PoA is stunningly in character, character driven, and rich. I know for a fact that I’ll be reading it again and again, and that’s not something I normally say about YA novels. There are deep, multi-layered relationships between female characters, complicated family dynamics, a shit-ton of pre-A New Hope era worldbuilding, and plenty of easter eggs for more dedicated Star Wars fans (Krennic anyone?). In short, it’s one of the best damn Star Wars novels of New Canon and a must-read for any Leia fan.

A (Brief) Spoiler Free Rundown

Sixteen-year-old Princess Leia Organa faces the most challenging task of her life so far: proving herself in the arena of body, mind, and heart to be formally named heir to the throne of Alderaan. She’s taking rigorous survival courses, practicing politics, and spearheading relief missions to world under Imperial control.

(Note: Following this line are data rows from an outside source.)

-- ==== Sys2Proof/Laws/Decode.lean ====
section
/-! SUPPORT. The stages of the decoder, each said once: register codes, the register prefix, constants
(30_encoding.md R89, R90, R92). -/

namespace Sys2Proof

theorem bitVec2_cases : ∀ k : BitVec 2, k = 0#2 ∨ k = 1#2 ∨ k = 2#2 ∨ k = 3#2 := by decide

theorem bitVec3_cases : ∀ k : BitVec 3,
    k = 0#3 ∨ k = 1#3 ∨ k = 2#3 ∨ k = 3#3 ∨ k = 4#3 ∨ k = 5#3 ∨ k = 6#3 ∨ k = 7#3 := by decide

/-- The code of a register names it (R90). -/
theorem LongReg.ofCode_code (c : LongReg) : LongReg.ofCode c.code = some c := by
  obtain ⟨f, r, l⟩ := c
  rcases bitVec2_cases r with rfl | rfl | rfl | rfl <;> rcases bitVec2_cases l with rfl | rfl | rfl | rfl <;>
    cases f with
    | abs b => rcases bitVec2_cases b with rfl | rfl | rfl | rfl <;> rfl
    | _ => rfl

/-- After a register prefix the decoder goes on with the operation byte (R89). -/
theorem decode_encodePrefix (sz : Size) (r : RegOp) (bs : List Byte) :
    decode (encodePrefix sz r ++ bs) = decodeRegOp sz r bs := by
  cases r with
  | short r => rcases bitVec3_cases r with rfl | rfl | rfl | rfl | rfl | rfl | rfl | rfl <;> cases sz <;> rfl
  | long c =>
    have h : decode (encodePrefix sz (.long c) ++ bs) = decodeLong sz (c.code :: bs) := by cases sz <;> rfl
    rw [h]
    simp only [decodeLong, LongReg.ofCode_code]

/-- A constant put together from its bytes is the constant (R92). -/
theorem le16_byteOf (n : Half) : le16 (byteOf 0 n) (byteOf 1 n) = n := by
  apply BitVec.eq_of_toNat_eq
  have h := n.isLt
  simp only [le16, byteOf, BitVec.toNat_append, BitVec.extractLsb'_toNat, Nat.shiftRight_eq_div_pow]
  rw [← Nat.shiftLeft_add_eq_or_of_lt (by omega), Nat.shiftLeft_eq]
  omega

theorem le24_byteOf (n : BitVec 24) : le24 (byteOf 0 n) (byteOf 1 n) (byteOf 2 n) = n := by
  apply BitVec.eq_of_toNat_eq
  have h := n.isLt
  simp only [le24, byteOf, BitVec.toNat_append, BitVec.extractLsb'_toNat, Nat.shiftRight_eq_div_pow]
  rw [← Nat.shiftLeft_add_eq_or_of_lt (by omega), ← Nat.shiftLeft_add_eq_or_of_lt (by omega),
    Nat.shiftLeft_eq, Nat.shiftLeft_eq]
  omega

theorem le32_byteOf (n : Word) : le32 (byteOf 0 n) (byteOf 1 n) (byteOf 2 n) (byteOf 3 n) = n := by
  apply BitVec.eq_of_toNat_eq
  have h := n.isLt
  simp only [le32, byteOf, BitVec.toNat_append, BitVec.extractLsb'_toNat, Nat.shiftRight_eq_div_pow]
  rw [← Nat.shiftLeft_add_eq_or_of_lt (by omega), ← Nat.shiftLeft_add_eq_or_of_lt (by omega),
    ← Nat.shiftLeft_add_eq_or_of_lt (by omega), Nat.shiftLeft_eq, Nat.shiftLeft_eq, Nat.shiftLeft_eq]
  omega

theorem decodeImm_encodeImm (mk : Imm → Instr) (n : Imm) (bs : List Byte) :
    decodeImm n.size mk (encodeImm n ++ bs) = .ok (mk n) := by
  cases n with
  | n8 n => rfl
  | n16 n => show Except.ok (mk (.n16 (le16 _ _))) = _; rw [le16_byteOf]
  | n32 n => show Except.ok (mk (.n32 (le32 _ _ _ _))) = _; rw [le32_byteOf]

/-- The bytes of the register prefix (R89). -/
@[simp] theorem encodePrefix_length (sz : Size) (r : RegOp) : (encodePrefix sz r).length = r.prefixLength := by
  cases r <;> rfl

@[simp] theorem encodeImm_length (n : Imm) : (encodeImm n).length = n.size.bytes := by cases n <;> rfl

/-! ## What the decoder read -/

theorem byte_of_toNat {b : Byte} {n : Nat} (h : b.toNat = n) : b = BitVec.ofNat 8 n := by
  apply BitVec.eq_of_toNat_eq
  subst h
  simp

/-- A byte is its high five bits and its low three. -/
theorem opByte_of_div (b : Byte) (k : Nat) (h : b.toNat / 8 = k) : opByte (BitVec.ofNat 5 k) (b.setWidth 3) = b := by
  subst h
  revert b
  decide +kernel

/-- A register has one code (R90). -/
theorem LongReg.code_of_ofCode {c : Byte} {r : LongReg} (h : LongReg.ofCode c = some r) : r.code = c := by
  have hall : ∀ c : Byte, ((LongReg.ofCode c).all fun r => r.code == c) = true := by decide +kernel
  have hc := hall c
  rw [h] at hc
  simpa using hc

theorem byteOf_le16 (b0 b1 : Byte) : byteOf 0 (le16 b0 b1) = b0 ∧ byteOf 1 (le16 b0 b1) = b1 := by
  have h0 := b0.isLt
  have h1 := b1.isLt
  constructor <;> apply BitVec.eq_of_toNat_eq <;>
    simp only [le16, byteOf, BitVec.toNat_append, BitVec.extractLsb'_toNat, Nat.shiftRight_eq_div_pow] <;>
    rw [← Nat.shiftLeft_add_eq_or_of_lt h0, Nat.shiftLeft_eq] <;> omega

theorem byteOf_le24 (b0 b1 b2 : Byte) :
    byteOf 0 (le24 b0 b1 b2) = b0 ∧ byteOf 1 (le24 b0 b1 b2) = b1 ∧ byteOf 2 (le24 b0 b1 b2) = b2 := by
  have h0 := b0.isLt
  have h1 := b1.isLt
  have h2 := b2.isLt
  refine ⟨?_, ?_, ?_⟩ <;> apply BitVec.eq_of_toNat_eq <;>
    simp only [le24, byteOf, BitVec.toNat_append, BitVec.extractLsb'_toNat, Nat.shiftRight_eq_div_pow] <;>
    rw [← Nat.shiftLeft_add_eq_or_of_lt h0, ← Nat.shiftLeft_add_eq_or_of_lt h1, Nat.shiftLeft_eq, Nat.shiftLeft_eq] <;>
    omega

theorem byteOf_le32 (b0 b1 b2 b3 : Byte) :
    byteOf 0 (le32 b0 b1 b2 b3) = b0 ∧ byteOf 1 (le32 b0 b1 b2 b3) = b1 ∧
      byteOf 2 (le32 b0 b1 b2 b3) = b2 ∧ byteOf 3 (le32 b0 b1 b2 b3) = b3 := by
  have h0 := b0.isLt
  have h1 := b1.isLt
  have h2 := b2.isLt
  have h3 := b3.isLt
  refine ⟨?_, ?_, ?_, ?_⟩ <;> apply BitVec.eq_of_toNat_eq <;>
    simp only [le32, byteOf, BitVec.toNat_append, BitVec.extractLsb'_toNat, Nat.shiftRight_eq_div_pow] <;>
    rw [← Nat.shiftLeft_add_eq_or_of_lt h0, ← Nat.shiftLeft_add_eq_or_of_lt h1, ← Nat.shiftLeft_add_eq_or_of_lt h2,
      Nat.shiftLeft_eq, Nat.shiftLeft_eq, Nat.shiftLeft_eq] <;>
    omega

/-- A constant read from the bytes stands in them (R92). -/
theorem decodeImm_spec {sz : Size} {mk : Imm → Instr} {bs : List Byte} {i : Instr} (h : decodeImm sz mk bs = .ok i) :
    ∃ n : Imm, n.size = sz ∧ i = mk n ∧ encodeImm n <+: bs := by
  cases sz with
  | b8 =>
    cases bs with
    | nil => cases h
    | cons n l => cases h; exact ⟨.n8 n, rfl, rfl, by simp [encodeImm]⟩
  | w16 =>
    simp only [decodeImm, decodeImm16] at h
    split at h
    · cases h; exact ⟨_, rfl, rfl, by simp [encodeImm, byteOf_le16]⟩
    · cases h
  | l32 =>
    simp only [decodeImm, decodeImm32] at h
    split at h
    · cases h; exact ⟨_, rfl, rfl, by simp [encodeImm, byteOf_le32]⟩
    · cases h

end Sys2Proof
end

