theorem test_exRr_previous :
    check (run [0xC7#8, 0xD0#8, 0xB9#8]
        (((base.setBank 1#2).setReg (xwa 1#2) 0xAABBCC11#32).setReg (xwa 0#2) 0xDDEEFF22#32))
      (fun t => t.getReg (xwa 1#2) == 0xAABBCC22#32 && t.getReg (xwa 0#2) == 0xDDEEFF11#32 && t.rfp == 1#3 &&
        t.pc == 0x1003#32) = true := by decide

theorem test_exRr_previous_of_zero :
    check (run [0xC7#8, 0xD0#8, 0xB9#8] ((base.setReg (xwa 0#2) 0x11#32).setReg (xwa 3#2) 0x22#32))
      (fun t => t.getReg (xwa 0#2) == 0x22#32 && t.getReg (xwa 3#2) == 0x11#32) = true := by decide

/-! ## Interrupt mask, call and return: I1, I4, I6, I7, I9, I10, I11, I12 -/

theorem test_ei : check (run [0x06#8, 0x03#8] base) (fun t => t.sr == 0xB800#16 && t.pc == 0x1002#32) = true := by decide

theorem test_ei_keeps :
    check (run [0x06#8, 0x05#8] ((base.setBank 2#2).setF 0xC1#8)) (fun t => t.sr == 0xDAC1#16) = true := by decide

theorem test_call16 :
    check (run [0x1C#8, 0x00#8, 0x20#8] base)
      (fun t => t.xsp == 0xFC#32 && holds t 0xFC [0x03#8, 0x10#8, 0x00#8, 0x00#8] && t.pc == 0x2000#32) = true := by
  decide

theorem test_call24_top_byte :
    check (run [0x1D#8, 0x00#8, 0x20#8, 0x00#8] { base with pc := 0x12001000#32 })
      (fun t => holds t 0xFC [0x04#8, 0x10#8, 0x00#8, 0x12#8] && t.pc == 0x2000#32) = true := by decide

theorem test_ret :
    check (run [0x0E#8] (poke 0xFC#32 [0x04#8, 0x10#8, 0x00#8, 0x12#8] { base with xsp := 0xFC#32 }))
      (fun t => t.pc == 0x12001004#32 && t.xsp == 0x100#32 && t.sr == 0xF800#16) = true := by decide

/-- I10. -/
theorem test_reti :
    check (run [0x07#8] (poke 0xFA#32 [0x41#8, 0xA8#8, 0x04#8, 0x10#8, 0x00#8, 0x00#8]
        { base.setIntnest 1#16 with xsp := 0xFA#32, sr := 0xDB00#16 }))
      (fun t => t.sr == 0xA841#16 && t.pc == 0x1004#32 && t.xsp == 0x100#32 && t.cr.intnest == 0#16) = true := by decide

/-- I12. -/
theorem test_reti_fixed_bits :
    check (run [0x07#8] (poke 0xFA#32 [0x03#8, 0x2C#8, 0x04#8, 0x10#8, 0x00#8, 0x00#8] { base with xsp := 0xFA#32 }))
      (fun t => t.sr == 0xA803#16 && t.cr.intnest == 0xFFFF#16) = true := by decide

/-- I11 and L34: MAX would become 0. -/
theorem test_max_zero :
    run [0x07#8] (poke 0xFA#32 [0x00#8, 0xA4#8] { base with xsp := 0xFA#32 }) = .fault .maxCleared ∧
      run [0x03#8] (poke 0xFA#32 [0x00#8, 0x00#8] { base with xsp := 0xFA#32 }) = .fault .maxCleared := ⟨rfl, rfl⟩

/-! ## Arithmetic -/

/-- The result and flags of a vector, whatever H is at 32 bits. -/
def agrees (out : Nat × Flags) (r : Nat) (fl : Flags) : Bool := out.1 == r && decide (out.2 = fl)

/-- A1 to A11: S Z H V N C. -/
theorem test_add_vectors :
    (agrees (addAlu .b8 0x00 0x00 true) 0x00 ⟨false, true, false, false, false, false⟩ &&
      agrees (addAlu .b8 0x7F 0x01 true) 0x80 ⟨true, false, true, true, false, false⟩ &&
      agrees (addAlu .b8 0xFF 0x01 true) 0x00 ⟨false, true, true, false, false, true⟩ &&
      agrees (addAlu .b8 0x80 0x80 true) 0x00 ⟨false, true, false, true, false, true⟩ &&
      agrees (addAlu .b8 0x0F 0x01 true) 0x10 ⟨false, false, true, false, false, false⟩ &&
      agrees (addAlu .b8 0x80 0x7F true) 0xFF ⟨true, false, false, false, false, false⟩ &&
      agrees (addAlu .b8 0x15 0x27 true) 0x3C ⟨false, false, false, false, false, false⟩ &&
      agrees (addAlu .w16 0x7FFF 0x0001 true) 0x8000 ⟨true, false, true, true, false, false⟩ &&
      agrees (addAlu .w16 0xFFFF 0x0001 true) 0x0000 ⟨false, true, true, false, false, true⟩ &&
      agrees (addAlu .w16 0x8000 0x8000 true) 0x0000 ⟨false, true, false, true, false, true⟩ &&
      agrees (addAlu .w16 0x00F0 0x0010 true) 0x0100 ⟨false, false, false, false, false, false⟩) = true := by decide

/-- A13 to A15: H is the free bit. -/
theorem test_add_vectors_long : ∀ d : Bool,
    (agrees (addAlu .l32 0x7FFFFFFF 0x00000001 d) 0x80000000 ⟨true, false, d, true, false, false⟩ &&
      agrees (addAlu .l32 0xFFFFFFFF 0x00000001 d) 0x00000000 ⟨false, true, d, false, false, true⟩ &&
      agrees (addAlu .l32 0x00010000 0x0000FFFF d) 0x0001FFFF ⟨false, false, d, false, false, false⟩) = true := by decide

/-- M1 to M5, M7, M8. -/
theorem test_sub_vectors :
    (agrees (subAlu .b8 0x00 0x01 true) 0xFF ⟨true, false, true, false, true, true⟩ &&
      agrees (subAlu .b8 0x80 0x01 true) 0x7F ⟨false, false, true, true, true, false⟩ &&
      agrees (subAlu .b8 0x10 0x01 true) 0x0F ⟨false, false, true, false, true, false⟩ &&
      agrees (subAlu .b8 0x55 0x55 true) 0x00 ⟨false, true, false, false, true, false⟩ &&
      agrees (subAlu .b8 0x7F 0xFF true) 0x80 ⟨true, false, false, true, true, true⟩ &&
      agrees (subAlu .w16 0x0000 0x0001 true) 0xFFFF ⟨true, false, true, false, true, true⟩ &&
      agrees (subAlu .w16 0x8000 0x0001 true) 0x7FFF ⟨false, false, true, true, true, false⟩) = true := by decide

/-- M10. -/
theorem test_sub_vectors_long : ∀ d : Bool,
    agrees (subAlu .l32 0x00000000 0x00000001 d) 0xFFFFFFFF ⟨true, false, d, false, true, true⟩ = true := by decide

/-- DA1 to DA4, under the candidate of G22: a, N H C, then r and S Z H P C. -/
theorem test_daa_vectors :
    daaFn Config.product 0x3C#8 false false false = ⟨0x42#8, false, false, true, true, false⟩ ∧
      daaFn Config.product 0x9A#8 false false false = ⟨0x00#8, false, true, true, true, true⟩ ∧
      daaFn Config.product 0x2D#8 true true false = ⟨0x27#8, false, false, false, true, false⟩ ∧
      daaFn Config.product 0x00#8 false false false = ⟨0x00#8, false, true, false, true, false⟩ := by decide

/-- A12: the upper half of XHL is kept. -/
theorem test_addRr : ∃ t, run [0xDC#8, 0x83#8] ((base.setReg (xhl 0#2) 0xAABB1234#32).setReg .xix 0x1111#32) = .next t ∧
    t.flags = ⟨false, false, false, false, false, false⟩ ∧ t.getReg (xhl 0#2) = 0xAABB2345#32 :=
  ⟨_, rfl, (State.setFlags_flags _ _).trans (by decide), by decide⟩

/-- A16. -/
theorem test_addrn : ∃ t, run [0xC9#8, 0xC8#8, 0x01#8] (base.setReg (xwa 0#2) 0xFF#32) = .next t ∧
    t.flags = ⟨false, true, true, false, false, true⟩ ∧ t.getReg (xwa 0#2) = 0#32 ∧ t.pc = 0x1003#32 :=
  ⟨_, rfl, (State.setFlags_flags _ _).trans (by decide), by decide, by decide⟩

/-- A19. -/
theorem test_addRm : ∃ t, run [0x94#8, 0x83#8]
      (poke 0x2000#32 [0xFF#8, 0x7F#8] ((base.setReg (xhl 0#2) 1#32).setReg .xix 0x2000#32)) = .next t ∧
    t.flags = ⟨true, false, true, true, false, false⟩ ∧ t.getReg (xhl 0#2) = 0x8000#32 ∧
    t.valueAt .w16 0x2000#32 = 0x7FFF#32 :=
  ⟨_, rfl, (State.setFlags_flags _ _).trans (by decide), by decide, by decide⟩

But Leia has worries beyond her claim to the crown. Her parents, Breha and Bail, aren’t acting like themselves lately; they are distant and preoccupied, seeming more concerned with throwing dinner parties for their allies in the Senate than they are with their own daughter. Determined to uncover her parents’ secrets, Leia starts down an increasingly dangerous path that puts her right under the watchful eye of the Empire. And when Leia discovers what her parents and their allies are planning behind closed doors, she finds herself facing an impossible choice: dedicate herself to the people of Alderaan—including the man she loves—or to the galaxy at large, which is in desperate need of a rebel hero…

The Good Stuff

Fair warning, I’m going to gush. A lot. You can tap out of my fangirling whenever you want, but I have so much to say about this book that I couldn’t cut anything. Think of it as more of a book analysis than a strict review, if that helps.

PoA is not a traditional YA novel, though my opinion on that might stem from having mostly read YA dystopian novels in the past few years. For starters, Gray utilizes third person intimate narrative perspective rather than first person. I find the choice not only refreshing but fitting. Third person intimate offers all the benefits of first person—close, visceral engagement with Leia’s feelings and thoughts—without the drawbacks of a potentially boring or annoying headspace. (Not that Leia would have either of those, but still.) We experience Leia’s struggles with her, but we get to see beyond that as well.

Leia’s Character Arc

PoA is almost entirely character driven rather than being a rapid-fire action story like the Abyss duology. Leia’s internal conflict acts as the major motivating factor for the plot rather than the plot itself. The Challenges of Heart, Mind, and Body she must accomplish to be invested as official heir to Alderaan exist to contextualize and further develop Leia’s psychological and emotional struggles with her parents’, and eventually her own, involvement with the budding rebellion against the Empire.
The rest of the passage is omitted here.